Las emociones vienen precedidas de muchos siglos de mala fama y se han visto relegadas a ser ignoradas y mucho peor, en ocasiones, negadas. Desde la antigüedad, filósofos y pensadores las han identificado con aquellas pasiones o bajos instintos que impedían al ser humano desarrollar sus virtudes y elevar el conocimiento. A mediados de los años 90, Daniel Goleman con su libro “Inteligencia emocional” dio el empuje definitivo para poner en primera fila lo que ya llevaba tiempo gestándose: una auténtica revolución emocional. El libro que fue un best seller supuso un punto de inflexión definitivo para que la sociedad tomara conciencia de que había otra forma de relacionarse con uno mismo y con el mundo. Y por fin, las emociones salieron de la retaguardia reclamando el lugar que les corresponde.

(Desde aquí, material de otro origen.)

-- ==== Sys2Proof/Machine/Flags.lean ====
section
/-! DEFINITION. What the blocks keep true to the records at the end of every event: the able item of each hoist (spec/05 R89), its brake
command (R93), the changes handed to the Power Allocator (spec/07 R141), and the attention conditions with CHANGED (spec/10 R190). -/

namespace Sys2Proof.Machine

/-- The conditions of R89 under which hoist `h` is able, with the interlock level as its controller last took it (log 8). -/
def Chip.ableLaw (p : Chip) (h : HoistId) : Bool :=
  let c := p.hoist h
  decide ((p.link h).state = .up ∧ (p.link h).enabled = true ∧ (p.unit h).referenced = true ∧
    c.holdMode ≠ .hold ∧ c.phase ≠ .faulted ∧ c.phase ≠ .halted ∧ c.interlockSeen = .closed ∧ c.staged = none)

/-- The active trip is in leg LOADED. -/
def HoistCtl.loaded (c : HoistCtl) : Bool :=
  match c.active with
  | some t => decide (t.leg = .loaded)
  | none => false

/-- The brake law of R93, for hoist `h` in a given phase. -/
def Chip.brakeIn (p : Chip) (h : HoistId) (phase : Phase) : Brake :=
  let c := p.hoist h
  if (phase = .travel ∨ phase = .approach) ∧ (p.link h).state = .up ∧ p.interlock = .closed ∧
      (c.loaded = true ∨ c.latchLevel = some .opened) then .release else .set

/-- The brake command R93 gives hoist `h`. -/
def Chip.brakeLaw (p : Chip) (h : HoistId) : Brake := p.brakeIn h (p.hoist h).phase

/-- What of a hoist the Power Allocator is told of when it changes: the phase, and the leg, kind, direction and load of the
active trip (R91, R106, R141). -/
def HoistCtl.powerView (c : HoistCtl) : Phase × Option (Leg × TripKind × Direction × MassId) :=
  (c.phase, c.active.map fun t => (t.leg, t.kind, t.direction, t.mass))

/-- What Hoist Controller `h` keeps true at the end of an event that began in `before`: able, and a selection request when the
hoist joins the waiting set (R89, R126); the brake command, and the reference held at 0 while it is SET (R93, R152; log 9);
a change handed to the Power Allocator (R141). -/
def Chip.keep (before p : Chip) (h : HoistId) : Chip :=
  let c := p.hoist h
  let able := p.ableLaw h
  let brake := p.brakeLaw h
  let p' := p.updHoist h fun c =>
    { c with able := able, brake := brake, speedRef := if brake = .set then 0 else c.speedRef }
  { p' with
    selector := { p'.selector with request := p'.selector.request || (able && !c.able) }
    power := { p'.power with
      handed := p'.power.handed.set h
        (p'.power.handed.get h || decide ((before.hoist h).powerView ≠ c.powerView)) } }

/-- The attention conditions, true to the records (R190). -/
def Chip.conditions (p : Chip) : Attention :=
  { faultedHoist := hoistList.any fun h => decide ((p.hoist h).phase = .faulted)
    haltedHoist := hoistList.any fun h => decide ((p.hoist h).phase = .halted)
    barredBay := p.bays.toList.any fun r =>
      decide (r.state = .barred ∧ (r.cause = some .foreign ∨ r.cause = some .lost))
    missingMass := p.masses.toList.any fun r => decide (r.state = .missing)
    unserved := decide (0 < p.power.unserved ∧ p.params.unservedThresh ≤ p.power.unserved)
    linkLost := hoistList.any fun h => decide ((p.link h).state = .lost) }

/-- Some condition is in the second set and not in the first: it has become present. -/
def Attention.rises (old new : Attention) : Bool :=
  (new.faultedHoist && !old.faultedHoist) || (new.haltedHoist && !old.haltedHoist) ||
  (new.barredBay && !old.barredBay) || (new.missingMass && !old.missingMass) ||
  (new.unserved && !old.unserved) || (new.linkLost && !old.linkLost)

/-- The conditions reported to the port: the set follows them, and a rise sets CHANGED (R190). -/
def Chip.report (p : Chip) : Chip :=
  let now := p.conditions
  { p with port := { p.port with
      attention := now, changed := p.port.changed || p.port.attention.rises now } }

/-- The end of an event that began in `before`: the four Hoist Controllers and the port keep their items true. -/
def Chip.finish (before p : Chip) : Chip :=
  (hoistList.foldl (Chip.keep before) p).report

/-- The attention line is asserted while CHANGED is set (R191). -/
def Chip.attentionLine (p : Chip) : Bool := p.port.changed

end Sys2Proof.Machine
end

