/-- The table of R80 for a marker at `zb`, at a segment event that finds the elevation moved from `zp` to `z`: the state before it, the
state after, and whether the marker is missed. -/
def markerRule (slip zp z zb : Nat) (before after : MarkerState) (missed : Bool) : Prop :=
  ∀ tested : MarkerState, tested =
    (if before = .idle ∧ slip < apart zp zb ∧ min zp z ≤ zb + slip ∧ zb ≤ max zp z + slip then
      (if zp < zb then .armedBelow else .armedAbove) else before) →
    (tested = .idle → after = .idle ∧ missed = false) ∧
    (tested = .armedBelow → (zb + slip < z → after = .idle ∧ missed = true) ∧
      (z + slip < zb → after = .idle ∧ missed = false) ∧
      (z ≤ zb + slip → zb ≤ z + slip → after = .armedBelow ∧ missed = false)) ∧
    (tested = .armedAbove → (z + slip < zb → after = .idle ∧ missed = true) ∧
      (zb + slip < z → after = .idle ∧ missed = false) ∧
      (z ≤ zb + slip → zb ≤ z + slip → after = .armedAbove ∧ missed = false)) ∧
    (tested = .met → missed = false ∧ after = if slip < apart z zb then .idle else .met)

/-- Bay `b` names the expected marker of hoist `h` at elevation `e`: the lowest numbered of those there (R76). -/
def Chip.namesMarker (p : Chip) (h : HoistId) (e : Nat) (b : BayId) : Prop :=
  (p.bay b).elevation = some e ∧ p.reaches h b = true ∧
  ∀ k, (p.bay k).elevation = some e → p.reaches h k = true → b ≤ k

/-! ### What a mark does to a filter group (spec/03) -/

/-- A sample instant of a group of that code falls on the mark after those counted: the first mark after a start, every mark with code 0,
and with codes 1 to 7 every T-th mark after the instant before, T being 16 and doubling with each code (R53 to R56). -/
def FilterGroup.instantOnNextMark (g : FilterGroup) (code : Nat) : Prop :=
  g.fresh = true ∨ code = 0 ∨ 16 * 2 ^ (code - 1) ≤ g.since + 1

/-- A mark counted by a group: an instant that falls on it is due there, unless it was taken just before the mark (log 2). -/
def FilterGroup.markCounted (g g' : FilterGroup) (code : Nat) : Prop :=
  (g.ahead = true → g' = { g with ahead := false }) ∧
  (g.ahead = false → g' = { g with since := g.since + 1, due := g'.due } ∧
    (g'.due = true ↔ g.due = true ∨ g.instantOnNextMark code))

/-! ### What the Power Allocator does (spec/07) -/

/-- The setpoint has been set to `taken` (R138 to R142): the mode is that of its sign and the allocation is recomputed; a change of mode is
handed to every hoist with a selection request, and eligibility taken anew. -/
def Chip.setpointTaken (p q : Chip) (taken : Int) : Prop :=
  q.power.setpoint = taken ∧
  q.power.mode = (if 0 < taken then .charge else if taken < 0 then .discharge else .standby) ∧
  q.power.share = sharesOf taken.natAbs q.power.eligible (Quad.tab fun h => (p.hp h).pRated) ∧
  q.power.total = sumQuad q.power.share ∧ q.power.unserved = taken.natAbs - q.power.total ∧
  q.power.handed = p.power.handed ∧
  (q.power.mode = p.power.mode → q.power.eligible = p.power.eligible ∧
    q.power.modeRequests = p.power.modeRequests ∧ q.selector = p.selector) ∧
  (q.power.mode ≠ p.power.mode → (∀ h, q.power.eligible.get h = q.eligibleLaw h ∧
    q.power.modeRequests.get h = p.power.modeRequests.get h ++ [q.power.mode]) ∧
    q.selector = { p.selector with request := true })

end Sys2Proof.Machine
end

Las emociones son respuestas a estímulos tanto externos como internos por lo que se convierten en un termómetro para medir nuestra situación vital, testarnos para percibir dónde y cómo me encuentro antes de dar una respuesta. No hay emociones positivas ni negativas porque no son buenas ni malas, es cierto que es más agradable sentir alegría que tristeza pero todas cumplen su función. Por eso es tan importante que los niños aprendan a manejar sus emociones. A medida que se familiarizan con ellas pueden escuchar su mensaje y actuar en consecuencia. Enseñar a los niños a localizar la emoción y darle la bienvenida es fundamental para que pueda tomar decisiones sin dejarse arrastrar por el torbellino de la ira, la incapacidad de la tristeza o el sabotaje del miedo. Las emociones nos enseñan a ser conscientes de lo que nos ocurre, a tener en cuenta al otro y avanzar hacia el consenso y la convivencia.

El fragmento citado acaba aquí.